Over the last few months we’ve received information on where the markets have been for the last few years and where they are going over the next 24 months. Many have pointed out that low rates are here to stay for a while, although I would think not forever, we should comfortably be in the 3% range for some time to come for fixed discounted 5 year rates.
People continue to seek out homes as the prices and affordability still remain at comfortable levels, Canada reportedly has 1.29 Trillion dollars’ worth of mortgage debt which is up 5.4% from last year but down considerably from the growth in 2007. And resale activity continues to show signs of strength although weakened by insurer’s policy changes and the softening employment markets.

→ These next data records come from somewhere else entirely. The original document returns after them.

/-- R237: the path of an entry of the tree at the root. -/
theorem path_good {s : State} {T : Tree} (h : TreeAt s T) {n : Nat} {q : Bits} (hq : T.pathTo n = some q)
    (hl : q.length < Config.arenaSize) : path n s = .ok q s := by
  have hn : T.indices.Nodup := (List.Perm.nodup_iff h.2.2.1).mpr List.nodup_range
  have h1 := pathUp_holds h.2.1 hn hq (Config.arenaSize - q.length) []
  have h2 : q.length + (Config.arenaSize - q.length) = Config.arenaSize := by omega
  have hroot : (nodeAt s.arena T.idx).parent = none := by
    have := h.2.1
    cases T with
    | leaf j s => exact this.2.2.2.2
    | node j a b => exact this.2.2.2.2.1
  obtain ⟨k, hk⟩ : ∃ k, Config.arenaSize - q.length = k + 1 := ⟨Config.arenaSize - q.length - 1, by omega⟩
  rw [h2, hk, pathUp, hroot] at h1
  unfold path
  rw [run_get_bind, h1]
  simp

/-- The child a bit selects is the root of the subtree (R205, R250). -/
theorem childOf_holds {t : Table Node} {p : Option Nat} {i : Nat} {l r : Tree} (h : Holds t p (.node i l r)) (b : Bool) :
    childOf (nodeAt t i) b = some (if b then r else l).idx := by
  obtain ⟨-, -, h3, h4, -⟩ := h
  cases b <;> simp [childOf, h3, h4]

/-- A held tree's root is a leaf of the arena exactly when the tree is a leaf. -/
theorem kind_idx {t : Table Node} {p : Option Nat} {T : Tree} (h : Holds t p T) :
    (nodeAt t T.idx).kind = match T with
      | .leaf _ _ => Kind.leaf
      | .node _ _ _ => Kind.internal := by
  cases T with
  | leaf i s => exact h.1
  | node i l r => exact h.1

/-- One level of the descent (R250). -/
theorem descend_internal {s t : State} {k n m : Nat} {b : Bool} (hk : (s.node n).kind = .internal) (hb : readBit s = .ok b t)
    (hm : childOf (s.node n) b = some m) : descend (k + 1) n s = descend k m t := by
  rw [descend, run_get_bind, if_pos hk, run_bind_ok _ hb, hm, run_bind_ok _ (run_fromTree_some m t)]

/-- R250: the descent by the bits of a path to a leaf ends at a leaf with the symbol, the bits of the path consumed. -/
theorem descend_good {T : Tree} {pp : Option Nat} {a : BitVec 9} {q rest : Bits} {s : State} {k : Nat} (h : Holds s.arena pp T)
    (hq : T.leafAt q = some a) (hg : PortsGood s) (hu : unread s = q ++ rest) (hk : q.length < k) :
    ∃ n t, descend k T.idx s = .ok n t ∧ (s.node n).sym = a ∧ (s.node n).kind = .leaf ∧ T.HasLeaf n a
      ∧ unread t = rest ∧ cursor t = cursor s + q.length ∧ PortsGood t
      ∧ t = { s with ports := t.ports, rdByte := t.rdByte, rdBit := t.rdBit } := by
  induction T generalizing pp q s k with
  | leaf i x =>
    obtain ⟨k, rfl⟩ : ∃ j, k = j + 1 := ⟨k - 1, by omega⟩
    cases q with
    | cons y q => simp [Tree.leafAt] at hq
    | nil =>
      have hx : x = a := by simpa [Tree.leafAt] using hq
      obtain ⟨h1, h2, -⟩ := h
      refine ⟨i, s, ?_, by rw [State.node, h2, hx], h1, ⟨rfl, hx⟩, by simpa using hu, rfl, hg, rfl⟩
      simp [descend, State.node, h1]
  | node i l r ihl ihr =>
    obtain ⟨k, rfl⟩ : ∃ j, k = j + 1 := ⟨k - 1, by omega⟩
    cases q with
    | nil => simp [Tree.leafAt] at hq
    | cons y q =>
      obtain ⟨z, t, ht, h1, h2, h3, h4⟩ := readBit_good hg (rdByte_lt_of_unread hu)
      rw [h1] at hu
      have hzy : z = y ∧ unread t = q ++ rest := by simpa using hu
      have harena : t.arena = s.arena := by rw [h4]
      have hc : childOf (s.node i) y = some (if y then r else l).idx := childOf_holds h y
      have hkind : (s.node (Tree.node i l r).idx).kind = .internal := h.1
      obtain ⟨-, -, -, -, -, h6, h7⟩ := h
      have hrun : ∀ m, childOf (s.node i) y = some m →
          descend (k + 1) (Tree.node i l r).idx s = descend k m t := by
        intro m hm
        exact descend_internal hkind (hzy.1 ▸ ht) hm
      have hfin : ∀ {U : Tree}, (∃ n u, descend k U.idx t = .ok n u ∧ (t.node n).sym = a ∧ (t.node n).kind = .leaf ∧ U.HasLeaf n a
          ∧ unread u = rest ∧ cursor u = cursor t + q.length ∧ PortsGood u
          ∧ u = { t with ports := u.ports, rdByte := u.rdByte, rdBit := u.rdBit }) →
          (∀ n, U.HasLeaf n a → (Tree.node i l r).HasLeaf n a) → childOf (s.node i) y = some U.idx →
          ∃ n u, descend (k + 1) (Tree.node i l r).idx s = .ok n u ∧ (s.node n).sym = a ∧ (s.node n).kind = .leaf
            ∧ (Tree.node i l r).HasLeaf n a ∧ unread u = rest ∧ cursor u = cursor s + (y :: q).length ∧ PortsGood u
            ∧ u = { s with ports := u.ports, rdByte := u.rdByte, rdBit := u.rdBit } := by
        rintro U ⟨n, u, e1, e2, e3, e4, e5, e6, e7, e8⟩ hleaf hm
        refine ⟨n, u, by rw [hrun _ hm, e1], ?_, ?_, hleaf n e4, e5, ?_, e7, ?_⟩
        · rw [← e2, State.node, State.node, harena]
        · rw [← e3, State.node, State.node, harena]
        · rw [e6, h2, List.length_cons]
          omega
        · rw [e8, h4]
      simp at hk
      cases y
      · exact hfin (ihl (by rw [harena]; exact h6) (by simpa [Tree.leafAt] using hq) h3 hzy.2 (by omega))
          (fun n hn => .inl hn) (by simpa using hc)
      · exact hfin (ihr (by rw [harena]; exact h7) (by simpa [Tree.leafAt] using hq) h3 hzy.2 (by omega))
          (fun n hn => .inr hn) (by simpa using hc)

Latest CMHC Housing Trend Report
CMHC reported today that they expect a growth of 1.2 and 1.4% in 2016 and 2017 which would indicate a moderate growth pattern. Place like Vancouver, I hate to say this, probably don’t have much upside to their market, I hate to say it because no one seems to really know who is buying all these million dollar homes. I hear mortgage agents talking about 9 million dollar months and even in the hardest months that I worked in Fort McMurray’s boom market have I ever been able to reach that number. Talking with private lenders in Toronto and they say the condo markets are over supplied, one went so far as to say that a condo with 20% equity they considered upside down aka poor investment even at 80% loan to value.
What Does the Future Hold for Housing Mortgage in Canada?
I think it will be on a province by province scenario. BC will continue to move along nicely as Vancouver prices will be continue to be high, lumber is back and so are the buyers of vacation properties in the Okanogan. Stopping tankers on the coast, while a good campaign promise may back fire as the effect on Vancouver harbour is felt and the loss of many jobs associated with those tankers. Alberta will have a couple of tough years not only because of oil but because of an NDP government that wants to shut everything down. Farmers, coal, oil are all on their wish list to change. Saskatchewan will lag as well but their government will be on top of job creation and making sure that the oil industry doesn’t leave.
Manitoba…well Manitoba never changes, they’re the steady eddy of Canada, if you look at the list of the richest neighbourhoods in Canada you’ll find quite a few in Winnipeg. Maybe they’re onto something? Ontario will see some growth but the new federal government will take a couple of years to implement its infrastructure programs and incentives for new manufacturing. Ontario will also have the advantage of low oil prices and a cheap dollar to help with manufacturing exports. Quebec will be Quebec and I’m sure will be well rewarded federally for crushing the orange tide, bless their heart. The Maritimes will see some relief but housing will be, as it always has been, very affordable.